From the 16th to the 20th century, urban farmers in Europe grew Mediterranean fruits and vegetables as far north as England and the Netherlands. They grew these crops by planting them next to massive “fruit walls,” which stored the heat from the sun and released it at night, creating a microclimate that could increase the temperature near the walls by up to 22 degrees Fahrenheit as compared to the surrounding area. Later, greenhouses built against the fruit walls further improved yields by capturing and storing energy from the sun even more effectively.

It was only at the very end of the 19th century that the greenhouse turned into a fully glazed and artificially heated building. Modern glass greenhouses require massive inputs of energy for heating, especially because they’re often located in temperate climates with cold winters, plus many require artificial lighting and humidity control. Heating a building that’s entirely made of glass is very energy-intensive because glass has a limited insulation value. Even if it’s triple-glazed, glass loses much more heat than an insulated wall.

Fruit Wall Technology

The design of the modern greenhouse is strikingly different than the technology it evolved from. Initially, the quest to produce warm-weather crops in temperate regions  (and to extend the growing season of local crops) didn’t involve any glass at all. In 1561 (during the apex of the so-called Little Ice Age, a period of exceptional cold in Europe that lasted from about 1300 to 1850), Swiss botanist Conrad Gesner described the effect of sun-heated walls on the ripening of figs and currants, which matured faster than when they were planted farther from the wall.

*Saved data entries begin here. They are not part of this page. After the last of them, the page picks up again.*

/-- ARRAY_OPERATION_COMPLETE (R267, R268, R271): the k-th running operation returns its codes, whose
errors are free values (log entry 7); past the last, a response of an earlier incarnation arrives and is dropped (R351). -/
def execArrayOperationComplete (die k : Nat) (s : State) : Out :=
  let d := s.die die
  match (s.running_ die)[k]? with
  | none =>
    if k = (s.running_ die).length ∧ d.lateAnswers ≠ 0 then
      .next (s.setDie die { d with lateAnswers := d.lateAnswers - 1, stale := satInc d.stale })
    else .fault .notEnabled
  | some (c, j, i) => match (s.core c).ae[j]? with
    | none => .fault .notEnabled
    | some m => match m.running[i]? with
      | none => .fault .notEnabled
      | some o =>
        let rest := ldrop m.running i
        let last := m.waiting.isEmpty && rest.isEmpty
        let m1 := { m with running := rest, done := m.done ++ [{ o with code := some s.freeCtr }]
                           phase := if last then AePhase.arrived else m.phase
                           linkbound := if last then Config.freeBit (s.freeCtr + 1) else m.linkbound }
        let s1 := ({ s with freeCtr := s.freeCtr + 2 } : State).setAe c j m1
        if last then .next (s1.setDie die { d with order := d.order.filter fun w => w != (c, m.order) }) else .next s1

/-! ## What the converters report (R267, R268) -/

/-- The exact sum that output `i` of an array approximates, times 2^f: its weights against the inputs that drive it
(R267). -/
def exactSum (codes : Tbl (List Byte)) (transpose : Bool) (x : Nat → Int) (i : Nat) : Int :=
  if transpose then ((List.range 512).map fun e => x e * codeVal ((tget [] codes i).getD e 0)).sum
  else ((List.range 1024).map fun e => x e * codeVal ((tget [] codes e).getD i 0)).sum

/-- What a converter reports. -/
inductive ConvState where
  | good
  | saturated
  | stuck
  deriving DecidableEq, Repr

/-- The code that a converter contributes to S, and its state: the exact sum in steps of 2^f, and the converter's
error, a free value (R268, R269; log entry 7). -/
def convert (draw pos f : Nat) (sum : Int) : Int × ConvState :=
  let v := sum / 2 ^ f + Config.columnError draw pos
  if Config.columnStuck draw pos then (0, .stuck)
  else if v < -512 then (-512, .saturated)
  else if 511 < v then (511, .saturated)
  else (v, .good)

/-- The draws of a command's operations, by token, stripe and part. -/
def AeCmd.draws (m : AeCmd) (b : AeBlock) : Array Nat :=
  let n := b.tokens * b.stripes m.layer * b.parts m.layer
  m.done.foldl (fun (t : Array Nat) o =>
    t.setIfInBounds ((o.token * b.stripes m.layer + o.stripe) * b.parts m.layer + o.part) (o.code.getD 0)) (Array.replicate n 0)

/-- What output `i` of the `p`-th array of stripe `j` reports for token `t`; `x` holds the tokens' input codes, nI for
each. -/
def AeCmd.converted (cmd : AeCmd) (b : AeBlock) (x : Array Int) (draws : Array Nat) (t j p i : Nat) : Int × ConvState :=
  let l := cmd.layer
  let a := if b.transpose then l.arrayAt (p / 2) (2 * j + p % 2) else l.arrayAt j p
  let from_ := t * b.nI l + 1024 * j + if b.transpose then 512 * (p % 2) else 0
  convert (draws.getD ((t * b.stripes l + j) * b.parts l + p) 0) i b.shift
    (exactSum (tget [] cmd.weights a) b.transpose (fun e => x.getD (from_ + e) 0) i)

/-- S of a token, a stripe and an output (R267). -/
def AeCmd.sumOf (cmd : AeCmd) (b : AeBlock) (x : Array Int) (draws : Array Nat) (t j c : Nat) : Int :=
  let code := fun (p i : Nat) => (cmd.converted b x draws t j p i).1
  if b.transpose then code (2 * (c / 1024)) (c % 1024) + code (2 * (c / 1024) + 1) (c % 1024)
  else code (c / 512) (c % 512)

/-- How many converters of the command report a state. -/
def AeCmd.countState (cmd : AeCmd) (b : AeBlock) (x : Array Int) (draws : Array Nat) (st : ConvState) : Nat :=
  let l := cmd.layer
  ((List.range b.tokens).map fun t => ((List.range (b.stripes l)).map fun j => ((List.range (b.parts l)).map fun p =>
    ((List.range (outputs b.transpose)).filter fun i => (cmd.converted b x draws t j p i).2 == st).length).sum).sum).sum
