-- ==== Sys2Proof/Certificates/Slice0/Obligations.lean ====
section
/-! DEFINITION. The statements for the provers. Each is written from the rules it names; where it rests on a choice
of the model, its docstring names the log entry. -/

open Sys2Proof Sys2Proof.Machine

namespace Sys2Proof.Claims

/-- The state in which an instruction executes: its core may have noted that a later CYC counts a later cycle (R112). -/
def Noted (s t : State) (x : Ctx) : Prop := t = s ∨ t = s.setCore x.c { s.core x.c with cycSlots := [0, 1, 2, 3] }

/-- One instruction that takes no effect, on latches neither: the path goes on at PC + 4 (R137). -/
def PassesOver (s t : State) (x : Ctx) (e : Bool) : Prop :=
  SameMachine s t ∧ SameCores s t x.c x.g ∧ ∃ y, t.group x.c x.g = some y ∧ SameGroup x.grp y ∧
    Lanes x y (fun _ th => th.next) x.grp.s ∧
    if e then Closes s t x y [x.run.mask]
    else t.focus = s.focus ∧ y = { x.grp with
      threads := y.threads
      run := some { x.run with count := x.run.count + 1 } }

/-- What the operand positions accept: the tables of R78 and R227, with R27, R32, R94, R164 and R311. -/
def accepts (u : Bool) (cls : Nat) (r : Run) (use : Use) : Prop :=
  let v := fun (c : Code) (k : Nat) => c.toNat < 64 ∧ c.toNat % k = 0 ∧ c.toNat + k ≤ cls
  let s := fun (c : Code) (k : Nat) => 64 ≤ c.toNat ∧ c.toNat < 96 ∧ c.toNat % k = 0
  let laneEntry := fun (j : Nat) => ∃ b, r.latches[j]? = some b ∧ ∀ w, b ≠ .uniform w
  let latch := fun (c : Code) => 96 ≤ c.toNat ∧ c.toNat < 100 ∧ (u = true → ¬laneEntry (c.toNat - 96))
  let special := fun (c : Code) => 100 ≤ c.toNat ∧ c.toNat < 120
  let ofLane := fun (c : Code) => c = 101 ∨ c = 102 ∨ c = 103
  match use with
  | .src c => (u = false ∧ v c 1) ∨ s c 1 ∨ latch c ∨ (special c ∧ (u = true → ¬ofLane c))
  | .pair c => (u = false ∧ v c 2) ∨ s c 2 ∨ latch c ∨ c = 100 ∨ c = 118 ∨ c = 119
  | .quad c => v c 4 ∨ s c 4 ∨ c = 100
  | .sPair c => s c 2
  | .anyLane c => v c 1 ∨ s c 1 ∨ (96 ≤ c.toNat ∧ c.toNat < 100) ∨ (special c ∧ ¬ofLane c)
  | .dst c _ => if u then s c 1 else v c 1
  | .dstPair c _ => if u then s c 2 else v c 2
  | .vregs c k => v c k
  | .dstVregs c k _ => v c k
  | .quadDst c => s c 2 ∧ c.toNat ≤ 92

/-- The operand code a use reads. -/
def sourceOf (use : Use) : Option Code :=
  match use with
  | .src c => some c
  | .pair c => some c
  | .quad c => some c
  | .sPair c => some c
  | .anyLane c => some c
  | .vregs c _ => some c
  | _ => none

/-- The V-forms that judge operands, each with its uses; the Bool is its E bit. -/
def laneForms (e n : Bool) (d a b : Code) (i8 : BitVec 8) (i7 : BitVec 7) (i16 : BitVec 16) :
    List (Instr × Bool × List Use) := List.flatten [
  (([.add e n d a b, .sub e n d a b, .mul e n d a b, .mulh e n d a b, .mulhn e n d a b, .and e n d a b, .or e n d a b,
    .xor e n d a b, .andn e n d a b, .shl e n d a b, .shr e n d a b, .sar e n d a b, .min e n d a b, .max e n d a b,
    .minn e n d a b, .maxn e n d a b, .addsat e n d a b, .subsat e n d a b, .addsatn e n d a b, .subsatn e n d a b,
    .absd e n d a b, .bfx e n d a b, .bfxn e n d a b, .fadd e n d a b, .fsub e n d a b, .fmul e n d a b, .fmin e n d a b,
    .fmax e n d a b, .faddz e n d a b, .fmulz e n d a b, .cvtfb e n d a b, .cvtfbs e n d a b, .cvtfh e n d a b,
    .badd2 e n d a b, .bmul2 e n d a b, .bmax2 e n d a b, .bmin2 e n d a b, .qntf8 e n d a b, .qntf6 e n d a b,
    .qntf4 e n d a b, .qnti8 e n d a b, .rnd e n d a b, .shfl e n d a b] : List Instr).map fun i => (i, e, [.src a, .src b, .dst d n])),
  (([.bfi e n d a b, .ffma e n d a b, .ffmaz e n d a b, .bfma2 e n d a b] : List Instr).map fun i =>
    (i, e, [.src a, .src b, .src d, .dst d n])),
  (([.mov e n d a, .not e n d a, .neg e n d a, .abs e n d a, .clz e n d a, .popc e n d a, .brev e n d a, .sextb e n d a,
    .sexth e n d a, .zextb e n d a, .zexth e n d a, .addi e n d a i8, .andi e n d a i8, .ori e n d a i8, .xori e n d a i8,
    .shli e n d a i8, .shri e n d a i8, .sari e n d a i8, .muli e n d a i8, .fabs e n d a, .fneg e n d a, .ffloor e n d a,
    .fceil e n d a, .frint e n d a, .ftrunc e n d a, .fexp2 e n d a, .flog2 e n d a, .frcp e n d a, .frsq e n d a,
    .fsqrt e n d a, .fsinp e n d a, .fcosp e n d a, .ftanh e n d a, .fsig e n d a, .cvtfi e n d a, .cvtfiz e n d a,
    .cvtfn e n d a, .cvtif e n d a, .cvtnf e n d a, .cvtbf e n d a, .cvtbfh e n d a, .cvthf e n d a, .cvthfh e n d a,
    .dqn e n d a i8, .shflu e n d a i8, .shfld e n d a i8, .shflx e n d a i8, .qex e n d a i8, .voteb e n d a,
    .gred e n d a i8, .gscan e n d a i8] : List Instr).map fun i => (i, e, [.src a, .dst d n])),
  (([.cmpeq e d a b, .cmpne e d a b, .cmplt e d a b, .cmple e d a b, .cmpltn e d a b, .cmplen e d a b, .fcmpeq e d a b,
    .fcmplt e d a b, .fcmple e d a b, .fcmpun e d a b] : List Instr).map fun i => (i, e, [.src a, .src b])),
  (([.kand e d a b, .kor e d a b, .kxor e d a b, .kandn e d a b] : List Instr).map fun i => (i, e, [])),
  (([.cmpeqi e d a i7, .cmplti e d a i7, .cmpltni e d a i7, .kset e d a (i7.setWidth 5), .votean e d a, .voteal e d a] : List Instr).map fun i =>
    (i, e, [.src a])),
  [(.sel e n d a b, e, [.src a, .src d, .dst d n]), (.addx e n d a b, e, [.pair a, .pair b, .dstPair d n]),
   (.subx e n d a b, e, [.pair a, .pair b, .dstPair d n]), (.mulwx e n d a b, e, [.src a, .src b, .dstPair d n]),
   (.mulwxn e n d a b, e, [.src a, .src b, .dstPair d n]), (.leax e n d a b, e, [.pair a, .src b, .dstPair d n]),
   (.addxi e n d a i8, e, [.pair a, .dstPair d n]), (.ldi e d i16, e, [.dst d false]), (.ldh e d i16, e, [.src d, .dst d false]),
   (.cmpltx e d a b, e, [.pair a, .pair b]), (.cmpeqx e d a b, e, [.pair a, .pair b]), (.kget e n d a, e, [.dst d n]),
   (.calli n d a, true, [.src a, .dst d n]), (.stad e n d a b, e, [.src a, .src b, .dstPair d n])],
  (([.ld8 e n d a i8, .ld8s e n d a i8, .ld16 e n d a i8, .ld16s e n d a i8, .ld32 e n d a i8] : List Instr).map fun i =>
    (i, e, [.pair a, .dstVregs d 1 n])),
  [(.ld64 e n d a i8, e, [.pair a, .dstVregs d 2 n]), (.ld128 e n d a i8, e, [.pair a, .dstVregs d 4 n]),
   (.st8 e d a i8, e, [.src d, .pair a]), (.st16 e d a i8, e, [.src d, .pair a]), (.st32 e d a i8, e, [.src d, .pair a]),
   (.st64 e d a i8, e, [.pair d, .pair a]), (.st128 e d a i8, e, [.quad d, .pair a]),
   (.pfNormal e a i8, e, [.pair a]), (.pfEvictFirst e a i8, e, [.pair a]), (.pfEvictLast e a i8, e, [.pair a]),
   (.pfLlcOnly e a i8, e, [.pair a])]]

/-- The atomics with a 32-bit data operand, and those with a wider one (R235). -/
def atomForms (n : Bool) (d a : Code) (sc r : BitVec 2) : List (Instr × Nat) :=
  (([.aadd n d a sc r, .aaddf n d a sc r, .aaddb2 n d a sc r, .amin n d a sc r, .amax n d a sc r, .aminn n d a sc r,
    .amaxn n d a sc r, .aand n d a sc r, .aor n d a sc r, .axor n d a sc r, .axch n d a sc r] : List Instr).map fun i => (i, 1)) ++
  [(.acas n d a sc r, 2), (.aaddx n d a sc r, 2), (.axchx n d a sc r, 2), (.acasx n d a sc r, 4)]

/-- What an atomic uses D as (R234): its own data registers, or with N set any source of the width. -/
def dataUse (n : Bool) (d : Code) (k : Nat) : Use :=
  if n then (if k = 1 then .src d else if k = 2 then .pair d else .quad d) else .vregs d k

/-- The U-forms that judge operands, each with its uses. -/
def uniformForms (e n : Bool) (d a b : Code) (i8 : BitVec 8) (i16 : BitVec 16) (d16 : BitVec 16) (q : BitVec 5) :
    List (Instr × List Use) := List.flatten [
  (([.uadd e n d a b, .usub e n d a b, .umul e n d a b, .uand e n d a b, .uor e n d a b, .uxor e n d a b, .ushl e n d a b,
    .ushr e n d a b, .usar e n d a b, .umin e n d a b, .umax e n d a b, .ucmpeq e n d a b, .ucmpne e n d a b,
    .ucmplt e n d a b, .ucmpltn e n d a b] : List Instr).map fun i => (i, [.src a, .src b, .dst d n])),
  (([.umov e n d a, .unot e n d a, .uneg e n d a, .uclz e n d a, .upopc e n d a, .uaddi e n d a i8, .uandi e n d a i8,
    .uori e n d a i8, .ushli e n d a i8, .ushri e n d a i8, .unpin n d a] : List Instr).map fun i => (i, [.src a, .dst d n])),
  [(.uaddx e n d a b, [.pair a, .pair b, .dstPair d n]), (.umulwx e n d a b, [.src a, .src b, .dstPair d n]),
   (.uaddxi e n d a i8, [.pair a, .dstPair d n]), (.ucmpltx e n d a b, [.pair a, .pair b, .dst d n]),
   (.uldi e d i16, [.dst d false]), (.uldh e d i16, [.src d, .dst d false]), (.rdl e n d a, [.anyLane a, .dst d n]),
   (.ubz a d16, [.src a]), (.ubnz a d16, [.src a]), (.uret a, [.src a]), (.fpev e n d i8, [.dst d n]),
   (.errc e n d i8, [.dst d n]), (.cyc e d, [.dstPair d false]), (.qstat e n d q, [.dst d n]), (.pop n d q, [.dstPair d n]),
   (.qtry n d q, [.quadDst d]), (.push a q, [.pair a]), (.bwait a i8, [.pair a]), (.bexp n d a b, [.pair a, .src b, .dst d n]),
   (.barv n d a, [.pair a, .dst d n]), (.cego n d a i8, [.pair a, .dst d n]), (.rego n d a, [.pair a, .dst d n]),
   (.tbld n d a b, [.pair a, .src b, .dst d n]), (.launch n d a b, [.pair a, .src b, .dst d n]),
   (.splice n d a b, [.pair a, .pair b, .dst d n]), (.pin n d a, [.pair a, .dst d n]), (.drain n d a, [.pair a, .dst d n])]]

Gesner’s observation led to the emergence of fruit walls in Northwestern Europe. By planting fruit trees close to these specially built walls with high thermal mass and southern exposure, a microclimate was created that allowed the cultivation of Mediterranean fruits in temperate climates. The French quickly started to refine the technology by pruning the branches of fruit trees so they could be attached to a wooden frame on the wall. This practice, known as “espalier,” allowed them to optimize the use of available space and to further improve upon the growing conditions.

These fruit walls reflected sunlight during the day. They also absorbed solar energy, which was then slowly released as heat during the night, preventing frost damage. Consequently, a warmer microclimate was created on the southern side of the wall. Fruit walls also protected crops from cold northern winds, and protruding roof tiles or wooden canopies were sometimes used to shield the fruit trees from heavy rain, hail, and bird droppings.

Peach Walls in Paris

Initially, fruit walls appeared in the gardens of the wealthy, such as at the Palace of Versailles in France. However, some French regions later developed an urban farming industry based on fruit walls. The most spectacular example was Montreuil, a suburb of Paris, where peaches were grown on a massive scale. Montreuil had more than 370 miles of fruit walls by the 1870s when the industry reached its peak. The 740-acre maze of jumbled-up walls was so confusing for outsiders that the Prussian army went around Montreuil during the Siege of Paris in 1870.